START DATA RECORDS

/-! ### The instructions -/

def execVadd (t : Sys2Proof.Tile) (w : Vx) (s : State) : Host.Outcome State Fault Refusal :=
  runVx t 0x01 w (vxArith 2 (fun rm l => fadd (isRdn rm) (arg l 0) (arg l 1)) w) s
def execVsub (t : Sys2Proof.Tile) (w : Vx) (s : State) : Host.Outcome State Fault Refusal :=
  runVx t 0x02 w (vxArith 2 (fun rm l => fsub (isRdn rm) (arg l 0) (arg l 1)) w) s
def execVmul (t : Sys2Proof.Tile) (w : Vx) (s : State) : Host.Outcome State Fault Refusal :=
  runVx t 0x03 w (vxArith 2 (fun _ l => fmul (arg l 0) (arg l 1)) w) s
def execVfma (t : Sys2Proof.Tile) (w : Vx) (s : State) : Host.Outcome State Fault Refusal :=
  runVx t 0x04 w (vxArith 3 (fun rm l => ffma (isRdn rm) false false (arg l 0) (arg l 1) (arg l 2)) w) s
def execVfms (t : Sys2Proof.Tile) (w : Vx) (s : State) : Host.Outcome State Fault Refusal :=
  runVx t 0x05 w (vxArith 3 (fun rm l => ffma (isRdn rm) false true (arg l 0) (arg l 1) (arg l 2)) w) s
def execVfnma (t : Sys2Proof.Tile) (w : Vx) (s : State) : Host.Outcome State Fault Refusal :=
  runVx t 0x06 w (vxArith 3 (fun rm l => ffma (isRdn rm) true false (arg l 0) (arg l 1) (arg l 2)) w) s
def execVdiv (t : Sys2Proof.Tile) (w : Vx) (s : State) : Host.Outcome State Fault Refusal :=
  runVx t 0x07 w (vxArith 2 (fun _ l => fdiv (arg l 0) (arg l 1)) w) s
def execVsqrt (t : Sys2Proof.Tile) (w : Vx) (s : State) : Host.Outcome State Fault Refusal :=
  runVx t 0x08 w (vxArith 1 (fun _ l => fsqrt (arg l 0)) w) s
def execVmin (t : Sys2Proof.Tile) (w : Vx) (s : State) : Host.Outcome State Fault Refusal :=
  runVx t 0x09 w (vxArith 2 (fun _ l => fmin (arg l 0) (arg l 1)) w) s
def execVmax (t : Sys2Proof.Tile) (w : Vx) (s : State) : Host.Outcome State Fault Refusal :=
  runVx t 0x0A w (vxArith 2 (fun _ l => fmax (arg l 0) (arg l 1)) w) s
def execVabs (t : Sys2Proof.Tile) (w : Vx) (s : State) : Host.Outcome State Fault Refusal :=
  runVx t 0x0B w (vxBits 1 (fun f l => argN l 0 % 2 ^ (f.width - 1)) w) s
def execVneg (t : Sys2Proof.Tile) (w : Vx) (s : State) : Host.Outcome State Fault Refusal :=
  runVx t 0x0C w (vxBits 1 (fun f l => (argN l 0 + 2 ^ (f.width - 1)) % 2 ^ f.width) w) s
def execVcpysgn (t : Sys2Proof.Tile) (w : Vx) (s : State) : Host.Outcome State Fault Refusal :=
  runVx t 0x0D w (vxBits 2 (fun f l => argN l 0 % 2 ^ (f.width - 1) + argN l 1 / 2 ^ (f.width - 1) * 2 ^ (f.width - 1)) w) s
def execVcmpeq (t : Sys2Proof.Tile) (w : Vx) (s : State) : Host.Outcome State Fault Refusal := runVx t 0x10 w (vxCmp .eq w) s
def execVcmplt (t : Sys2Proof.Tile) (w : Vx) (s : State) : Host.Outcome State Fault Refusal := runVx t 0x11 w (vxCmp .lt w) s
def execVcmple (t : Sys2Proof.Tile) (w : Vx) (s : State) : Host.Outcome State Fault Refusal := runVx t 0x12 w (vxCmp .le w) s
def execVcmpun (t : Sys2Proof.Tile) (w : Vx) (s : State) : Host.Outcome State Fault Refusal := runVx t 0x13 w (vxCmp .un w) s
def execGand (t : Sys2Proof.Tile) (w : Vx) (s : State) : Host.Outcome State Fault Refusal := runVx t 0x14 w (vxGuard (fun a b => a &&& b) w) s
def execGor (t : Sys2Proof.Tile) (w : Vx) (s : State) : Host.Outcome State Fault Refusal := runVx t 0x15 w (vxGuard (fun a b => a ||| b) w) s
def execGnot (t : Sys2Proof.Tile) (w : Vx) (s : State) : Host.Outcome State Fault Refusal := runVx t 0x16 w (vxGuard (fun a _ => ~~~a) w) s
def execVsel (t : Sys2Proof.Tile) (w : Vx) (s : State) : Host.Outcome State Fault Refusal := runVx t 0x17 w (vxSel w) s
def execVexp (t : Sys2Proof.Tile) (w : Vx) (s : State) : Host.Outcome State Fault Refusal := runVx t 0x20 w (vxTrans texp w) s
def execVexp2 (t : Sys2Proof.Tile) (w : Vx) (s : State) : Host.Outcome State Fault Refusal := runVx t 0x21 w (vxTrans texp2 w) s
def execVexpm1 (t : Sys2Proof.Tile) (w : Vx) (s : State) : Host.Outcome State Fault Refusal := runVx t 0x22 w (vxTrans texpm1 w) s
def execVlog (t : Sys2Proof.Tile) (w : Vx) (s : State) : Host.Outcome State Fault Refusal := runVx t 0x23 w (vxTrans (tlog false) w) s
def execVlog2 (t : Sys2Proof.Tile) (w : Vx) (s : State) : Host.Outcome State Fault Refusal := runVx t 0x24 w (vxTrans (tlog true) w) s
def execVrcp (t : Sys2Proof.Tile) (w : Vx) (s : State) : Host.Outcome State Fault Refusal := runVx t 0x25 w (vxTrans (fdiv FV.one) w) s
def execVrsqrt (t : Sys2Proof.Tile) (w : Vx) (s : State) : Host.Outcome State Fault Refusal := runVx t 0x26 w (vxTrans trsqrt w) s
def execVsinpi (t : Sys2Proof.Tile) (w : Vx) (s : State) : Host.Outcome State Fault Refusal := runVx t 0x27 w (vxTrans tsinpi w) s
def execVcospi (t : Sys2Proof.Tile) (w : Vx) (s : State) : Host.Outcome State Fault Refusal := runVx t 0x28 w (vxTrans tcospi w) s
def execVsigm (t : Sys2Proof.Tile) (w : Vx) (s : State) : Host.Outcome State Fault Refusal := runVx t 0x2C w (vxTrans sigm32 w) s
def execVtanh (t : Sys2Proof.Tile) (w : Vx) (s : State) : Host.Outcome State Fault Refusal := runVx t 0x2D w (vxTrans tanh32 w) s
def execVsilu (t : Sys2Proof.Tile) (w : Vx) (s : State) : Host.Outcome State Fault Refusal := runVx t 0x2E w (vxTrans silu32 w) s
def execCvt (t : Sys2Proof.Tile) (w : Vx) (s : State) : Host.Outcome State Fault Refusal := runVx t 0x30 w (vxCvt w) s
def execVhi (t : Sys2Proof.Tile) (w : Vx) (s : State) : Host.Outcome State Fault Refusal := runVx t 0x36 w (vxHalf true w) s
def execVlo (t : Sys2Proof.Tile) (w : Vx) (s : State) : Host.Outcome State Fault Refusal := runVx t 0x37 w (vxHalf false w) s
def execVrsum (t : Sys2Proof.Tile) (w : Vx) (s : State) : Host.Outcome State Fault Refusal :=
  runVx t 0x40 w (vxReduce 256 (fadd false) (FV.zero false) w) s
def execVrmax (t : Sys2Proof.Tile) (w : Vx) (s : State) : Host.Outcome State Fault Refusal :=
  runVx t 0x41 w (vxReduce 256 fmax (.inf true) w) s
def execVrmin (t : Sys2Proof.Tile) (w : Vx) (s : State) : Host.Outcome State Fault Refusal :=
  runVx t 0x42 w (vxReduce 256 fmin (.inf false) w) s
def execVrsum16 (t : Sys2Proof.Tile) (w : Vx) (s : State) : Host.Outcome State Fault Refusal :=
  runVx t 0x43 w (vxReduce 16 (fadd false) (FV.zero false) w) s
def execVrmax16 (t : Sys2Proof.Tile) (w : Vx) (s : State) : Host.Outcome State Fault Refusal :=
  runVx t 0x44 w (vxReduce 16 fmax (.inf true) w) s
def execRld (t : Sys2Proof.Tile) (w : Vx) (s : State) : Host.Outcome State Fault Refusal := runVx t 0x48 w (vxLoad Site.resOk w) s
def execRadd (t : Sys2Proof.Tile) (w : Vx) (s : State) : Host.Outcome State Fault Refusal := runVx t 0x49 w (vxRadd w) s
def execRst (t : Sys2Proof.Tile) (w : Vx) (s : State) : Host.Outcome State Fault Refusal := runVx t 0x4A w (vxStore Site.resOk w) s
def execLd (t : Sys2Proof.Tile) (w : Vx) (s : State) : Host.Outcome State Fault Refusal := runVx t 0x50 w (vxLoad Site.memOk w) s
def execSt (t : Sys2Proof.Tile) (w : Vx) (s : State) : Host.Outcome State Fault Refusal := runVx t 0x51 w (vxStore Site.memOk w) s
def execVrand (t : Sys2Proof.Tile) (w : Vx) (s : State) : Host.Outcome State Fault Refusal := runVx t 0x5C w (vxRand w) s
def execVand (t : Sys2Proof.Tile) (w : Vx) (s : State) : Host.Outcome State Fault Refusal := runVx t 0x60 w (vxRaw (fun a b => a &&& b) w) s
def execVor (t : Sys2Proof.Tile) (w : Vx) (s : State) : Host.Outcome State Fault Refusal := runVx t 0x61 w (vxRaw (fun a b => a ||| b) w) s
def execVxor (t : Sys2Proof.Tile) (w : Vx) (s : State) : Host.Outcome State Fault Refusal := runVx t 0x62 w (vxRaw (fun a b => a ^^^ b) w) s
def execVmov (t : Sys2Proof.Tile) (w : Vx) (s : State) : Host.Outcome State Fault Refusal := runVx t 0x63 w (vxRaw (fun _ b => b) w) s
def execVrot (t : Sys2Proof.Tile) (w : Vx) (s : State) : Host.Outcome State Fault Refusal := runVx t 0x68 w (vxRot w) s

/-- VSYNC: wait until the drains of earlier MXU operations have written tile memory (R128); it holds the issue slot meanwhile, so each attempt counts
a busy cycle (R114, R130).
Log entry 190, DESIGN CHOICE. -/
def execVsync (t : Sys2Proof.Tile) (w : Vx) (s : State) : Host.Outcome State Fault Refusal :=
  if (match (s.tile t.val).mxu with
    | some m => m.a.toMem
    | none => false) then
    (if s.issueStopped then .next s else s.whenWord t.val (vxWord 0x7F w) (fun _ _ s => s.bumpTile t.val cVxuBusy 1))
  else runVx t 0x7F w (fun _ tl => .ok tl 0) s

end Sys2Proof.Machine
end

END DATA RECORDS
START DATA RECORDS

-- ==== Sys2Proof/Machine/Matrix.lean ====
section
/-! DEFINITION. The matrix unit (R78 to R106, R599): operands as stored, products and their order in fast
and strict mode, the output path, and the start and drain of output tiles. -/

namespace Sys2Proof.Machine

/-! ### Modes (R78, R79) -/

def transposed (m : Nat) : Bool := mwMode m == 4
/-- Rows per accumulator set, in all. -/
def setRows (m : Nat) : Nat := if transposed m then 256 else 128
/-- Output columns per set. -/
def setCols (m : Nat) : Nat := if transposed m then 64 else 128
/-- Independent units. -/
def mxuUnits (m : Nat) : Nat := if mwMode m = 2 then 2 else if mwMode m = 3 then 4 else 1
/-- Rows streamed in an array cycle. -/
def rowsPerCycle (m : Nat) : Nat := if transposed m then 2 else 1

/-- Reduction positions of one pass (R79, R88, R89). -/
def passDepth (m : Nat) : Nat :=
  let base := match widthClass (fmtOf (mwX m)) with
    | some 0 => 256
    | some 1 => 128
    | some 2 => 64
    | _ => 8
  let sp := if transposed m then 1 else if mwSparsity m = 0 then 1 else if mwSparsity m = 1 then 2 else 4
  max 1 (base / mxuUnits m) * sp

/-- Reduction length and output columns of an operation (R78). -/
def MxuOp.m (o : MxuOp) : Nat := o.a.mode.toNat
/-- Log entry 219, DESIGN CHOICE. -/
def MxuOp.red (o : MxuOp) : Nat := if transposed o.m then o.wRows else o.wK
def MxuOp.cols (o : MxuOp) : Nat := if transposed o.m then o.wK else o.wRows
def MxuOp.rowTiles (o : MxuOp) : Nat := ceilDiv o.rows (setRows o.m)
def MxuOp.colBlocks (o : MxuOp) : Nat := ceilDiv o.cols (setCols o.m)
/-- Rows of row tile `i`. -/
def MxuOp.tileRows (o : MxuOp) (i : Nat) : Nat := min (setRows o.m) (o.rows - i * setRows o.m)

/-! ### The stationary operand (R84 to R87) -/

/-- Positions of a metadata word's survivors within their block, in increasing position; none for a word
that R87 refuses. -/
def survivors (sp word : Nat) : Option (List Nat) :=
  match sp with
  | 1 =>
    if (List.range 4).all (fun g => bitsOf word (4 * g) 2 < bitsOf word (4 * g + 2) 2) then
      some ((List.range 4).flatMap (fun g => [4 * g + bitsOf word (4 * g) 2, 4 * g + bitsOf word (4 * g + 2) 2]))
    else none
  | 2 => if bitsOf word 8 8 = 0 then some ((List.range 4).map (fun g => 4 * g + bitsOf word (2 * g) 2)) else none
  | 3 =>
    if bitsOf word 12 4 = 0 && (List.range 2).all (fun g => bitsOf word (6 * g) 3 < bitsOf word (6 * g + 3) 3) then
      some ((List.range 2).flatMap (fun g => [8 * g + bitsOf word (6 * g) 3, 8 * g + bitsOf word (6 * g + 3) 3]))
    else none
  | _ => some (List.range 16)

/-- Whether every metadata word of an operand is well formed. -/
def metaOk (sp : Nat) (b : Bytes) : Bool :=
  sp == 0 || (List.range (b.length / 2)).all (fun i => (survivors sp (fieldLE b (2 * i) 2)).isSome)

END DATA RECORDS

[GOAL OF THE EXERCISE]: Look for the word "vxHalf" in the listing above, and copy every line where you find it.

[TASK RESULT]:
def execVhi (t : Sys2Proof.Tile) (w : Vx) (s : State) : Host.Outcome State Fault Refusal := runVx t 0x36 w (vxHalf true w) s
def execVlo (t : Sys2Proof.Tile) (w : Vx) (s : State) : Host.Outcome State Fault Refusal := runVx t 0x37 w (vxHalf false w) s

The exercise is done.